What you are trying to accomplish may be different than what I was trying to accomplish. With the CE Labs 1001st, the picture quality is not as good as from straight S video, but it is much better than from a VCR. Most VCR's have very crappy RF modulators in them as they are only meant to be hooked up with a 3' or shorter cable to the tv (never meant to be amplified and ran all over the house). This box is meant for longer runs, and produces a picture close to the output of the RCA video feed I think (even with it getting converted to RF and combined with sound). I haven't done a side by side test, but I think the output from this box is better than what I remember the RF output straight from the TiVo had.

For me, I needed a way to allow any TV in the house watch the 3 DTiVos I have hooked up by simply switching the channel the set was on. All of my units are in the Media Center on the main big screen tv in our Family Room so on that set, all connections are direct into an amp and then fed into the TV (so straight S-Video picture). All other TV's (except a rear projection set in the Living Room) are just smaller TV's so video quality isn't as critical. With that said, the 52" rear projection tv in the living room gets a picuture off of these that is not perfect, but its better than what the neighbor gets on his Cable (non digital channels). Very little grain or interference. I may not have the discriminating eye that others have, but friends of ours just the other night commented how nice the picture looked on our remote big screen and started asking about switching to satellite (so that was just through coax. I blew them away when I showed them the picture direct from the DTiVo later  ).

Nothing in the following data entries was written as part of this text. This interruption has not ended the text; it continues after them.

-- ==== Sys2Proof/Laws/Keeps/HostRings.lean ====
section
/-! SUPPORT. What the operations of Machine/HostRings.lean keep. -/

set_option linter.all false

namespace Sys2Proof.Machine

variable {lk st : Prop} {s0 s t : State}

theorem execPcieReset_keeps (h : Keeps lk st s0 s) (e : (execPcieReset s) = .next t) :
    Keeps lk st s0 t := by
  unfold execPcieReset at e
  refine keeps_next ?_ e
  apply State.pcieReset_keeps; assumption

theorem execFlr_keeps (h : Keeps lk st s0 s) (y0 : Fin 32) (e : (execFlr y0 s) = .next t) :
    Keeps lk st s0 t := by
  unfold execFlr at e
  refine keeps_next ?_ e
  apply State.flr_keeps; assumption

theorem execD3hotEntry_keeps (h : Keeps lk False s0 s) (y0 : Fin 32) (e : (execD3hotEntry y0 s) = .next t) :
    Keeps lk False s0 t := by
  unfold execD3hotEntry at e
  refine keeps_next ?_ e
  apply State.d3Enter_keeps; assumption

theorem execD0Return_keeps (h : Keeps lk st s0 s) (y0 : Fin 32) (e : (execD0Return y0 s) = .next t) :
    Keeps lk st s0 t := by
  unfold execD0Return at e
  refine keeps_next ?_ e
  apply State.d0Return_keeps; assumption

theorem execCompletionTimeout_keeps (h : Keeps lk st s0 s) (y0 : Who) (y1 : BitVec 48) (y2 : ℕ) (e : (execCompletionTimeout y0 y1 y2 s) = .next t) :
    Keeps lk st s0 t := by
  unfold execCompletionTimeout at e
  refine keeps_next ?_ e
  apply State.withReplies_keeps
  · assumption
  · intro _; intro _; extract_lets +onlyGivenNames u1
    have ku1 : Keeps lk st s0 u1.1 := by
      unfold u1; apply State.hostRead_keeps; assumption
    clear_value u1
    apply State.answers_keeps; assumption

theorem State.ringBell_keeps (h : Keeps lk False s0 s) (y1 : Who) (y2 : ℕ) (y3 : ℕ) (y4 : ℕ) :
    Keeps lk False s0 (State.ringBell s y1 y2 y3 y4) := by
  unfold State.ringBell
  extract_lets +onlyGivenNames u1
  clear_value u1
  refine keeps_ite (fun _ => ?_) (fun _ => ?_)
  · refine keeps_ite (fun _ => ?_) (fun _ => ?_)
    · apply State.answers_keeps; assumption
    · apply State.answers_keeps; apply State.doorbell_keeps; assumption
  · extract_lets +onlyGivenNames u1
    have ku1 : Keeps lk False s0 u1.1 := by
      unfold u1; apply State.doorbellPut_keeps; assumption
    clear_value u1
    apply State.answers_keeps; assumption

theorem execSqTailDb_keeps (h : Keeps lk False s0 s) (y0 : Who) (y1 : Fin 32) (y2 : Fin 8) (y3 : BitVec 32) (e : (execSqTailDb y0 y1 y2 y3 s) = .next t) :
    Keeps lk False s0 t := by
  unfold execSqTailDb at e
  refine keeps_next ?_ e
  apply State.ringBell_keeps; assumption

theorem execCqHeadDb_keeps (h : Keeps lk False s0 s) (y0 : Who) (y1 : Fin 32) (y2 : Fin 8) (y3 : BitVec 32) (e : (execCqHeadDb y0 y1 y2 y3 s) = .next t) :
    Keeps lk False s0 t := by
  unfold execCqHeadDb at e
  refine keeps_next ?_ e
  apply State.ringBell_keeps; assumption

theorem execSqEnable_keeps (h : Keeps lk False s0 s) (y0 : Who) (y1 : Fin 32) (y2 : Fin 8) (y3 : BitVec 32) (e : (execSqEnable y0 y1 y2 y3 s) = .next t) :
    Keeps lk False s0 t := by
  unfold execSqEnable at e
  refine keeps_next ?_ e
  apply State.writeReg_keeps; assumption

theorem execSqStop_keeps (h : Keeps lk False s0 s) (y0 : Who) (y1 : Fin 32) (y2 : Fin 8) (y3 : BitVec 32) (e : (execSqStop y0 y1 y2 y3 s) = .next t) :
    Keeps lk False s0 t := by
  unfold execSqStop at e
  refine keeps_next ?_ e
  apply State.writeReg_keeps; assumption

theorem execSqResume_keeps (h : Keeps lk False s0 s) (y0 : Who) (y1 : Fin 32) (y2 : Fin 8) (y3 : BitVec 32) (e : (execSqResume y0 y1 y2 y3 s) = .next t) :
    Keeps lk False s0 t := by
  unfold execSqResume at e
  refine keeps_next ?_ e
  apply State.writeReg_keeps; assumption

theorem execCqEnable_keeps (h : Keeps lk False s0 s) (y0 : Who) (y1 : Fin 32) (y2 : Fin 8) (y3 : BitVec 32) (e : (execCqEnable y0 y1 y2 y3 s) = .next t) :
    Keeps lk False s0 t := by
  unfold execCqEnable at e
  refine keeps_next ?_ e
  apply State.writeReg_keeps; assumption

theorem execDescriptorFetch_keeps (h : Keeps lk st s0 s) (y0 : Fin 32) (y1 : Fin 8) (y2 : ℕ) (y3 : List Reply) (e : (execDescriptorFetch y0 y1 y2 y3 s) = .next t) :
    Keeps lk st s0 t := by
  unfold execDescriptorFetch at e
  refine keeps_next ?_ e
  apply State.withReplies_keeps
  · assumption
  · intro _; intro _; apply State.descFetch_keeps; assumption

theorem State.descDo_keeps (h : Keeps lk st s0 s) (y1 : ℕ) (y2 : ℕ) (y3 : ℕ) (y4 : State → Desc → State × Status × ℕ) (hf4 : ∀ s z1, Keeps lk st s0 s → Keeps lk st s0 (y4 s z1).1) :
    Keeps lk st s0 (State.descDo s y1 y2 y3 y4) := by
  unfold State.descDo; dsimp only
  split
  · refine keeps_ite (fun _ => ?_) (fun _ => ?_)
    · assumption
    · apply State.descRun_keeps
      · assumption
      · intro _; intro _; intro _; intro _; apply State.descEnd_keeps; apply hf4; assumption
  · apply State.descRun_keeps
    · assumption
    · intro _; intro _; intro _; intro _; assumption

theorem execDescriptorNop_keeps (h : Keeps lk st s0 s) (y0 : Fin 32) (y1 : Fin 8) (e : (execDescriptorNop y0 y1 s) = .next t) :
    Keeps lk st s0 t := by
  unfold execDescriptorNop at e
  refine keeps_next ?_ e
  apply State.descDo_keeps
  · assumption
  · intro _; intro _; intro _; dsimp only; assumption

theorem State.descTransfer_keeps (h : Keeps lk False s0 s) (y1 y2 y3 : Nat) (y4 : Desc) :
    Keeps lk False s0 (State.descTransfer s y1 y2 y3 y4).1 := by
  unfold State.descTransfer
  extract_lets r
  exact State.sqHostWrote_keeps (transferBlk_keeps h _ _ _ _ _) _ _ _

theorem execDescriptorCopy_keeps (h : Keeps lk False s0 s) (y0 : Fin 32) (y1 : Fin 8) (y2 : List Reply) (e : (execDescriptorCopy y0 y1 y2 s) = .next t) :
    Keeps lk False s0 t := by
  unfold execDescriptorCopy at e
  refine keeps_next ?_ e
  apply State.withReplies_keeps
  · assumption
  · intro _; intro _; apply State.descDo_keeps
    · assumption
    · intro _; intro _; intro _; apply State.descTransfer_keeps; assumption

theorem execDescriptorFill_keeps (h : Keeps lk False s0 s) (y0 : Fin 32) (y1 : Fin 8) (y2 : List Reply) (e : (execDescriptorFill y0 y1 y2 s) = .next t) :
    Keeps lk False s0 t := by
  unfold execDescriptorFill at e
  refine keeps_next ?_ e
  apply State.withReplies_keeps
  · assumption
  · intro _; intro _; apply State.descDo_keeps
    · assumption
    · intro _; intro _; intro _; apply State.descTransfer_keeps; assumption

theorem execDescriptorPost_keeps (h : Keeps lk st s0 s) (y0 : Fin 32) (y1 : Fin 8) (e : (execDescriptorPost y0 y1 s) = .next t) :
    Keeps lk st s0 t := by
  unfold execDescriptorPost at e
  refine keeps_next ?_ e
  apply State.descRun_keeps
  · assumption
  · intro _; intro _; intro _; intro _; apply State.descPost_keeps; assumption

theorem execDescriptorWait_keeps (h : Keeps lk st s0 s) (y0 : Fin 32) (y1 : Fin 8) (y2 : List Reply) (e : (execDescriptorWait y0 y1 y2 s) = .next t) :
    Keeps lk st s0 t := by
  unfold execDescriptorWait at e
  refine keeps_next ?_ e
  apply State.withReplies_keeps
  · assumption
  · intro _; intro _; apply State.descRun_keeps
    · assumption
    · intro _; intro _; intro _; intro _; apply State.waitRead_keeps; assumption

theorem execWaitPoll_keeps (h : Keeps lk st s0 s) (y0 : Fin 32) (y1 : Fin 8) (y2 : List Reply) (e : (execWaitPoll y0 y1 y2 s) = .next t) :
    Keeps lk st s0 t := by
  unfold execWaitPoll at e
  refine keeps_next ?_ e
  apply State.withReplies_keeps
  · assumption
  · intro _; intro _; apply State.waitPoll_keeps; assumption

theorem execDescriptorWaitTimeout_keeps (h : Keeps lk st s0 s) (y0 : Fin 32) (y1 : Fin 8) (e : (execDescriptorWaitTimeout y0 y1 s) = .next t) :
    Keeps lk st s0 t := by
  unfold execDescriptorWaitTimeout at e
  refine keeps_next ?_ e
  apply State.waitTimeout_keeps; assumption

theorem State.descSignal_keeps (h : Keeps lk False s0 s) (y1 : ℕ) (y2 : ℕ) (y3 : Desc) :
    Keeps lk False s0 (State.descSignal s y1 y2 y3).1 := by
  unfold State.descSignal
  extract_lets +onlyGivenNames u1
  have ku1 : Keeps lk False s0 u1.1 := by
    unfold u1; apply State.gaWrite_keeps; assumption
  clear_value u1
  dsimp only; apply State.sqHostWrote_keeps; assumption

theorem execDescriptorSignal_keeps (h : Keeps lk False s0 s) (y0 : Fin 32) (y1 : Fin 8) (y2 : List Reply) (e : (execDescriptorSignal y0 y1 y2 s) = .next t) :
    Keeps lk False s0 t := by
  unfold execDescriptorSignal at e
  refine keeps_next ?_ e
  apply State.withReplies_keeps
  · assumption
  · intro _; intro _; apply State.descDo_keeps
    · assumption
    · intro _; intro _; intro _; apply State.descSignal_keeps; assumption

theorem execRegwr_keeps (h : Keeps lk False s0 s) (y0 : Fin 32) (y1 : Fin 8) (y2 : List Reply) (e : (execRegwr y0 y1 y2 s) = .next t) :
    Keeps lk False s0 t := by
  unfold execRegwr at e
  refine keeps_next ?_ e
  apply State.withReplies_keeps
  · assumption
  · intro _; intro _; apply State.descDo_keeps
    · assumption
    · intro _; intro _; intro _; extract_lets +onlyGivenNames u1
      have ku1 : Keeps lk False s0 u1.1 := by
        unfold u1; apply State.gaWrite_keeps; assumption
      clear_value u1
      dsimp only; assumption

theorem execRegrd_keeps (h : Keeps lk st s0 s) (y0 : Fin 32) (y1 : Fin 8) (y2 : List Reply) (e : (execRegrd y0 y1 y2 s) = .next t) :
    Keeps lk st s0 t := by
  unfold execRegrd at e
  refine keeps_next ?_ e
  apply State.withReplies_keeps
  · assumption
  · intro _; intro _; apply State.descDo_keeps
    · assumption
    · intro _; intro _; intro _; extract_lets +onlyGivenNames u1
      have ku1 : Keeps lk st s0 u1.1 := by
        unfold u1; apply State.gaRead_keeps; assumption
      clear_value u1
      dsimp only; assumption

theorem execTstamp_keeps (h : Keeps lk st s0 s) (y0 : Fin 32) (y1 : Fin 8) (e : (execTstamp y0 y1 s) = .next t) :
    Keeps lk st s0 t := by
  unfold execTstamp at e
  refine keeps_next ?_ e
  apply State.descDo_keeps
  · assumption
  · intro _; intro _; intro _; dsimp only; assumption

theorem execDescriptorComplete_keeps (h : Keeps lk False s0 s) (y0 : Fin 32) (y1 : Fin 8) (y2 : Fin 65536) (e : (execDescriptorComplete y0 y1 y2 s) = .next t) :
    Keeps lk False s0 t := by
  unfold execDescriptorComplete at e
  refine keeps_next ?_ e
  apply State.descComplete_keeps; assumption

theorem execCqTimerExpiry_keeps (h : Keeps lk st s0 s) (y0 : Fin 32) (y1 : Fin 8) (e : (execCqTimerExpiry y0 y1 s) = .next t) :
    Keeps lk st s0 t := by
  unfold execCqTimerExpiry at e
  refine keeps_next ?_ e
  apply State.cqTimer_keeps; assumption

end Sys2Proof.Machine
end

You could always buy one of these and try it. If it doesn't work, then send it back. Beach Audio seemed to have a decent return policy (although I haven't tried to return anything to them yet).


----------



## tvn (Sep 29, 2002)

Mike F, Thanks. If it is better than what I achieved through the VCR, then I'll give it a shot. I'm really tiring of switching the wires between the Tivos. Last night i went back and forth a few times. I'm going to buy one this week and I'll let you know. Thanks.


----------



## BradHouser (Mar 25, 2002)

Is the RF out on the box mono or MTS stereo? I always assumed it was mono, similar to most VCRs. You stereo TV in the other room, if you have one, may end up with mono.


----------



## 15968 (Jan 29, 2002)

BradHouser said:


> Is the RF out on the box mono or MTS stereo? I always assumed it was mono, similar to most VCRs. You stereo TV in the other room, if you have one, may end up with mono.


Most RF Modulators that I've seen combine the left and right and put out a simple mono signal. What impressed me (and still impresses me) is the CE Labs 1001st puts out full stereo. My remote TVs that detect stereo have the stereo light now on these channels, and the sound is definetly stereo (I can definetly hear left to right type effects. 24 now sounds awesome on the living room TV if I don't want to go down to the main family room tv).

NOTE: CE Labs also makes a 1001f unit. That one is NOT stereo as I understand it but a combined output (Parts express sells that unit and I don't think the 1001st). The price on the 1001st from Beach Audio really can't be beat (I have nothing to do with these guys, just a happy customer).


----------



## Lee L (Oct 1, 2003)

Great timing oin this thread. I am looking into the prewiring for a house to be constructed over the next few months. RIght now, I am planning on running 3 coax lines to each location, in most locations, 2 lines will be for a DirecTivo (2 HR10-250 whose location is fixed and 1 older SDDVR40 upgraded that can go anywhere right now) and one line will be for OTA antenna. Can I use a modulator at each D TiVo and put all the signals onto the OTA antenna wire or should I just go ahead and run a seperate wire (though budget is a little bit of a factor, this stuff adds up quick). 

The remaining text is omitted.